[Collected data entries]
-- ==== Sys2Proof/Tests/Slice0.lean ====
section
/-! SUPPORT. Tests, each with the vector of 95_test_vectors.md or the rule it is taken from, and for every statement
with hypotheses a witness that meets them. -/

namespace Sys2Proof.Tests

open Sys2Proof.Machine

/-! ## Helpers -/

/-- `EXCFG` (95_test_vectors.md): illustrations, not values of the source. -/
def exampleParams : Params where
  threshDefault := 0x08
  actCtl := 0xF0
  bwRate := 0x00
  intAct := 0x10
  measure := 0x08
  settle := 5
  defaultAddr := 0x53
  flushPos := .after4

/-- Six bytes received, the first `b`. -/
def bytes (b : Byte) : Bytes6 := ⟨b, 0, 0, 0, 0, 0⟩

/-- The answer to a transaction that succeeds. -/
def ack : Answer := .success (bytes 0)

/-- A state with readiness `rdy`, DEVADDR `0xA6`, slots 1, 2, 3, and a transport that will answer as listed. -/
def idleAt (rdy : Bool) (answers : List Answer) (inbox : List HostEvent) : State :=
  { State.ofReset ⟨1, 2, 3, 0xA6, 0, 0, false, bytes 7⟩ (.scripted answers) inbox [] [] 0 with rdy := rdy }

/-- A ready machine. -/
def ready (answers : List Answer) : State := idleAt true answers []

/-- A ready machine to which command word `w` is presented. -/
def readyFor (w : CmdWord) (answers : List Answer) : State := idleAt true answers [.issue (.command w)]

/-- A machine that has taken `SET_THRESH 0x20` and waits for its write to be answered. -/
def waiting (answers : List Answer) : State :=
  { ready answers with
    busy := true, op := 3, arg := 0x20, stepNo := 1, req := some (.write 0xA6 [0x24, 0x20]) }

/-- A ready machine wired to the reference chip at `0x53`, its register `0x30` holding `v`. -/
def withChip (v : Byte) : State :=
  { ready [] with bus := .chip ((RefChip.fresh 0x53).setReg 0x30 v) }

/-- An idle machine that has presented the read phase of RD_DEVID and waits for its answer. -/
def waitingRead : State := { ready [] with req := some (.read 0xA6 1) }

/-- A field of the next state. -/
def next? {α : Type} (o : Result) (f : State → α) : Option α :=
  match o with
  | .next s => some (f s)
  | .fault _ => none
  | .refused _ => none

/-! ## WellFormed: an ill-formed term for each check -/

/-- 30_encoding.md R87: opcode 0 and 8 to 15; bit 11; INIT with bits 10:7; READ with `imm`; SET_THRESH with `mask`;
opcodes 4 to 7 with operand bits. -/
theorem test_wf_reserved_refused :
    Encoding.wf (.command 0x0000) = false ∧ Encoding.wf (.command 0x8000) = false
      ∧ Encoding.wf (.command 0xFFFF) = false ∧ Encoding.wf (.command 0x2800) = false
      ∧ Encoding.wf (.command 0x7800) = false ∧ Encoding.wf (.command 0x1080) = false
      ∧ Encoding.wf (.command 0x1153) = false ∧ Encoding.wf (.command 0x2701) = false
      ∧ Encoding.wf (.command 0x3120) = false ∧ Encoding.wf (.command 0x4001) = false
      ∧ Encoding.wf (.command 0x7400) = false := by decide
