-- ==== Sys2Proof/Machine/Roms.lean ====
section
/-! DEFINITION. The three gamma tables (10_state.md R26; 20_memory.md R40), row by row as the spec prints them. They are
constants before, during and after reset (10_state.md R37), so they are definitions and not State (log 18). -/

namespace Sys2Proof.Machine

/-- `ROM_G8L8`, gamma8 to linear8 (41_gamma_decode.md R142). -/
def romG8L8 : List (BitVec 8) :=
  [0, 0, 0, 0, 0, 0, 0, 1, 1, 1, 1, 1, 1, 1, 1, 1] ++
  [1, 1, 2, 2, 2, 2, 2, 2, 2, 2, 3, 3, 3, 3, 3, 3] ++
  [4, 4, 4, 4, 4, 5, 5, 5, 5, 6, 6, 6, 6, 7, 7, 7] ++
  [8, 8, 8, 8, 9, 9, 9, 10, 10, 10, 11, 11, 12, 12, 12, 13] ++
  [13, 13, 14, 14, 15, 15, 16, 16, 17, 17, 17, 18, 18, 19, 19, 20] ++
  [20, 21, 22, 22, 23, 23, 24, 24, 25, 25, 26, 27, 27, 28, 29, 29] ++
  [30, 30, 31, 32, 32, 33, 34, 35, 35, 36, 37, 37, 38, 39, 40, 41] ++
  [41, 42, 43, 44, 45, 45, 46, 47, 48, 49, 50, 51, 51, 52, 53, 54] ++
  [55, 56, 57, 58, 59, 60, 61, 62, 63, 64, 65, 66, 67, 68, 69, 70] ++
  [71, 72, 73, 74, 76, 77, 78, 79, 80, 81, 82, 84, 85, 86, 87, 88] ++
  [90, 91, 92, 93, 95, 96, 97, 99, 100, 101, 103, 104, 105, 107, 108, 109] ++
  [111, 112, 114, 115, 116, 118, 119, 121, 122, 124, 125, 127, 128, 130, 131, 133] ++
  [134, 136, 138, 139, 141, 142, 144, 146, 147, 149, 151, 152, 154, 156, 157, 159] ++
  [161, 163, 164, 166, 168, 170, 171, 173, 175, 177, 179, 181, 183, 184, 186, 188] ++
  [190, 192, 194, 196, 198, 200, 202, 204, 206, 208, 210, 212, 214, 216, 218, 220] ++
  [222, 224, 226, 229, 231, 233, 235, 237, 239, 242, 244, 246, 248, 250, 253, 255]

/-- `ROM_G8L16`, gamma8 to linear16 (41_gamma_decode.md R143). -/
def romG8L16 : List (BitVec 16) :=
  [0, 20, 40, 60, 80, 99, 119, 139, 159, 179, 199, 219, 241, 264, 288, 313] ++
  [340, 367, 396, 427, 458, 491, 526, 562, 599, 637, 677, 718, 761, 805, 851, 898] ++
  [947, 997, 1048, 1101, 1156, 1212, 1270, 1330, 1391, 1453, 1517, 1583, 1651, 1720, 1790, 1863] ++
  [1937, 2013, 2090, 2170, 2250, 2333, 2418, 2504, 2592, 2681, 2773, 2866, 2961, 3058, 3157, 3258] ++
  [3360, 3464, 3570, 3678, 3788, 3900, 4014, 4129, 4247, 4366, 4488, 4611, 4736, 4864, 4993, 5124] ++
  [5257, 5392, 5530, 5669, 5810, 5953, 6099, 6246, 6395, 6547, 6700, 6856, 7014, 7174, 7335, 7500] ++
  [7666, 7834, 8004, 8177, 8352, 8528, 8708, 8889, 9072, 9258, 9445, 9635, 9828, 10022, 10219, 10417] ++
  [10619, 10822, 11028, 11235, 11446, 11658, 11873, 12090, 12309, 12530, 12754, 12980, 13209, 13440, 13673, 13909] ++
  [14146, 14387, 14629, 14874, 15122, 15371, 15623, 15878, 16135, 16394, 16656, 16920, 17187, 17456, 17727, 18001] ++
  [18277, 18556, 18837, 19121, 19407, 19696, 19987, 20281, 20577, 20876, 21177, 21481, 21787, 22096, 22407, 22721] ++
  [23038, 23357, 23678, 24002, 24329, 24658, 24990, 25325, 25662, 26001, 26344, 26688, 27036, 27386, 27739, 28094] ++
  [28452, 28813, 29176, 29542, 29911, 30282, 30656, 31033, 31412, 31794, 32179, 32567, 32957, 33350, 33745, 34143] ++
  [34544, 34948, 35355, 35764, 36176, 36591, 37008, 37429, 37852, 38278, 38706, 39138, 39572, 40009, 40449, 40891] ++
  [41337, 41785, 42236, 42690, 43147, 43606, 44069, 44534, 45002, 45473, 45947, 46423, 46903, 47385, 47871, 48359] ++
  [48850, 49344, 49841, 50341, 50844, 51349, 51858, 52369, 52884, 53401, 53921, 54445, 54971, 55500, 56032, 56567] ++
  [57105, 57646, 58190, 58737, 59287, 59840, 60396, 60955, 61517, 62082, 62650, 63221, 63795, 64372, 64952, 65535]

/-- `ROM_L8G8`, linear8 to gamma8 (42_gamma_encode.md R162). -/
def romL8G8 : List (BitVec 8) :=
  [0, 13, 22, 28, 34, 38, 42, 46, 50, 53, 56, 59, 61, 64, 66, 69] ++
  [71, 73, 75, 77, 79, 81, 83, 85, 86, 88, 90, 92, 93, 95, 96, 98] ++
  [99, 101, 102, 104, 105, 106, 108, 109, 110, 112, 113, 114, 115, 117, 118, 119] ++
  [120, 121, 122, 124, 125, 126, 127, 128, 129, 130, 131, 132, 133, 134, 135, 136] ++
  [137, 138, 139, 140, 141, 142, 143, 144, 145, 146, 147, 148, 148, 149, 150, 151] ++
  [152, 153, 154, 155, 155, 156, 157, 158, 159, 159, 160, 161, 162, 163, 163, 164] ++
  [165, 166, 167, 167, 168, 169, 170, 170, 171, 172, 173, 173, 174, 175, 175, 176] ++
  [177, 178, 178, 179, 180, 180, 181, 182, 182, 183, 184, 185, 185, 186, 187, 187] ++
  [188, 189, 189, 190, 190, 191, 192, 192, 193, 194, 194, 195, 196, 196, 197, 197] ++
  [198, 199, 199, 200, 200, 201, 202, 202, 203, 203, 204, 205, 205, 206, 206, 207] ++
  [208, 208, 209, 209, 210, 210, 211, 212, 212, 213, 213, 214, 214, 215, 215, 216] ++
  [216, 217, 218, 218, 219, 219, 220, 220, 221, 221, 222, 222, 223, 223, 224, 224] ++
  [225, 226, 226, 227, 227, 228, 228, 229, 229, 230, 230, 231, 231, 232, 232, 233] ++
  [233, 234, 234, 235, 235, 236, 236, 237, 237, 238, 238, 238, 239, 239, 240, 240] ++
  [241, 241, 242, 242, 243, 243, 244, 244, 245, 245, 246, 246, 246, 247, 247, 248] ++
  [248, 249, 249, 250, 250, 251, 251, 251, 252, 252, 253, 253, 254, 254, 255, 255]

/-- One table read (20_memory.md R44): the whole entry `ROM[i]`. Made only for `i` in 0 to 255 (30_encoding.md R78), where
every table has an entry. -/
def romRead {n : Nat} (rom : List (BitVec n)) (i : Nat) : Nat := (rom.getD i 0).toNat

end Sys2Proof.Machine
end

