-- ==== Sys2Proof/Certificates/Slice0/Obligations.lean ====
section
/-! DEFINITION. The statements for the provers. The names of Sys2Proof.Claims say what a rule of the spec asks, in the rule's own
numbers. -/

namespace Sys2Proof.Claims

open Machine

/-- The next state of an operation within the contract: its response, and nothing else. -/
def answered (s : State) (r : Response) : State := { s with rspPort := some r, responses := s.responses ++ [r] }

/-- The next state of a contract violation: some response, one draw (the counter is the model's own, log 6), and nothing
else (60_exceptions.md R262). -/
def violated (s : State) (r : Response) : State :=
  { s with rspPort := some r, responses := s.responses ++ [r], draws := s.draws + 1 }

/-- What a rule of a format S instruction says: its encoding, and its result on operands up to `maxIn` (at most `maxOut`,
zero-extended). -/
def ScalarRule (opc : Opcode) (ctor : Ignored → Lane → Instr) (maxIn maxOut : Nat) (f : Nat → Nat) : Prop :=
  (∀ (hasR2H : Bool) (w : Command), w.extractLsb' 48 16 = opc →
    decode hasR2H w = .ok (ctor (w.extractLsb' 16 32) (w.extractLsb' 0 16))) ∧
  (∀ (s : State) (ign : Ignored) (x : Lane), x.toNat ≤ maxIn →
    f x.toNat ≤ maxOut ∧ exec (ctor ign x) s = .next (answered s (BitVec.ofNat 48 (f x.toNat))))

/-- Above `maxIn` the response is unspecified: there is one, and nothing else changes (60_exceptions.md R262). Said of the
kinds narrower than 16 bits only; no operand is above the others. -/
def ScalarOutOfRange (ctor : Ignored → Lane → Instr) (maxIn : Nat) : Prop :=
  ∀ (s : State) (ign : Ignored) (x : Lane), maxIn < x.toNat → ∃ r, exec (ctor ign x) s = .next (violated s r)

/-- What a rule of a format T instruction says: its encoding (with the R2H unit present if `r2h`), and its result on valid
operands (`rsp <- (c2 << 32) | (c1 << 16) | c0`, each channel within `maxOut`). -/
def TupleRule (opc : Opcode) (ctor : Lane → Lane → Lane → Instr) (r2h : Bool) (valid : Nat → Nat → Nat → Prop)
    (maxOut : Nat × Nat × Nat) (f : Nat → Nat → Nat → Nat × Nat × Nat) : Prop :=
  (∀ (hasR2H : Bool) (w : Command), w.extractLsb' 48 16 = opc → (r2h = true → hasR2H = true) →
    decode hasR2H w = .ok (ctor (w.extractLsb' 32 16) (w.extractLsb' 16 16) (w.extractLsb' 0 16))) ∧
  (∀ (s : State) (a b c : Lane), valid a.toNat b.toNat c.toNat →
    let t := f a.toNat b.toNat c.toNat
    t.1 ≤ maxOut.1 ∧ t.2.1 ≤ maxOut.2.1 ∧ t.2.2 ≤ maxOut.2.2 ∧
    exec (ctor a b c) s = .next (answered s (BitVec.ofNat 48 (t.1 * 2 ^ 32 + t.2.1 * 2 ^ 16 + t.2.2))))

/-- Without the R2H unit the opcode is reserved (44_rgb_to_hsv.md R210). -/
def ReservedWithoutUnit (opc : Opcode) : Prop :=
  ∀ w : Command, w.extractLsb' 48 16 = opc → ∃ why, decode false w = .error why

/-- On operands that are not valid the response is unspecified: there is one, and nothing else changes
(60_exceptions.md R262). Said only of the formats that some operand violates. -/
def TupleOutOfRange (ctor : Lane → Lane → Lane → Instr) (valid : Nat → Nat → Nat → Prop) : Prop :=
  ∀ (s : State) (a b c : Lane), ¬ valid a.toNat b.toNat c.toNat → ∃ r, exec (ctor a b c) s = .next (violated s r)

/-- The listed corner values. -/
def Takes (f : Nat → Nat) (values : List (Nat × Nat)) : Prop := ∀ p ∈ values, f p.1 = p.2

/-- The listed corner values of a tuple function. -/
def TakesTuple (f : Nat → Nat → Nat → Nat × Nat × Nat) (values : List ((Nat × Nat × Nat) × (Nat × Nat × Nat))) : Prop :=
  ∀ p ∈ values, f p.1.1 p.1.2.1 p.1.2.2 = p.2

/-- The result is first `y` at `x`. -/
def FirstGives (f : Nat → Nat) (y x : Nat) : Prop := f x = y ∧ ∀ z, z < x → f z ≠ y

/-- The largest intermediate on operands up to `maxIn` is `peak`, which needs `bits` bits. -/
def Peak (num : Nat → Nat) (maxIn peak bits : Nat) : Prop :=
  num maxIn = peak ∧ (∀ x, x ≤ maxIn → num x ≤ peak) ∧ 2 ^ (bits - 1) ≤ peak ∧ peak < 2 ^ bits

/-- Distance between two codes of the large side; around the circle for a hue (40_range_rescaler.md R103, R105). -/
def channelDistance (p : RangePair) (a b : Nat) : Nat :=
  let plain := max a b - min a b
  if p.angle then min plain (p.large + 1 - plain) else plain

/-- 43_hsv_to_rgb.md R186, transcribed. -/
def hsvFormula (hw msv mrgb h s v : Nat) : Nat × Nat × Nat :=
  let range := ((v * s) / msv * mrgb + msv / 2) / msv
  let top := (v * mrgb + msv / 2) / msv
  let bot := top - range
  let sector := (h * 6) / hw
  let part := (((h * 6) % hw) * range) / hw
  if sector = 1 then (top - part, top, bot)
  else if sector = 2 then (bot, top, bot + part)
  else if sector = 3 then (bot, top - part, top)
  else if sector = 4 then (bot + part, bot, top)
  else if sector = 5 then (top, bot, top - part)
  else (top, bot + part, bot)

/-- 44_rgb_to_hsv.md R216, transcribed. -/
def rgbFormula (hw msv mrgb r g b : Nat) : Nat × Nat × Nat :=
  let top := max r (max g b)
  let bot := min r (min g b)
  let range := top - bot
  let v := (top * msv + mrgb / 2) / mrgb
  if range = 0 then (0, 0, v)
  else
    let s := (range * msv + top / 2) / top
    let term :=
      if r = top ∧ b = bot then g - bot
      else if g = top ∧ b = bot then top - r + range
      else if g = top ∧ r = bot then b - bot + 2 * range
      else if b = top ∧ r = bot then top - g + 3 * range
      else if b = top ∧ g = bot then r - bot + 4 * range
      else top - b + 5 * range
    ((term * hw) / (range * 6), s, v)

AIM OF THE TASK: Starting with the first line of the entries and ending with the line that has "def idleAt (rdy", copy each line exactly and add nothing.

ANSWER AREA:
-- ==== Sys2Proof/Tests/Slice0.lean ====
section
/-! SUPPORT. Tests, each with the vector of 95_test_vectors.md or the rule it is taken from, and for every statement
with hypotheses a witness that meets them. -/

namespace Sys2Proof.Tests

open Sys2Proof.Machine

/-! ## Helpers -/

/-- `EXCFG` (95_test_vectors.md): illustrations, not values of the source. -/
def exampleParams : Params where
  threshDefault := 0x08
  actCtl := 0xF0
  bwRate := 0x00
  intAct := 0x10
  measure := 0x08
  settle := 5
  defaultAddr := 0x53
  flushPos := .after4

/-- Six bytes received, the first `b`. -/
def bytes (b : Byte) : Bytes6 := ⟨b, 0, 0, 0, 0, 0⟩

/-- The answer to a transaction that succeeds. -/
def ack : Answer := .success (bytes 0)

/-- A state with readiness `rdy`, DEVADDR `0xA6`, slots 1, 2, 3, and a transport that will answer as listed. -/
def idleAt (rdy : Bool) (answers : List Answer) (inbox : List HostEvent) : State :=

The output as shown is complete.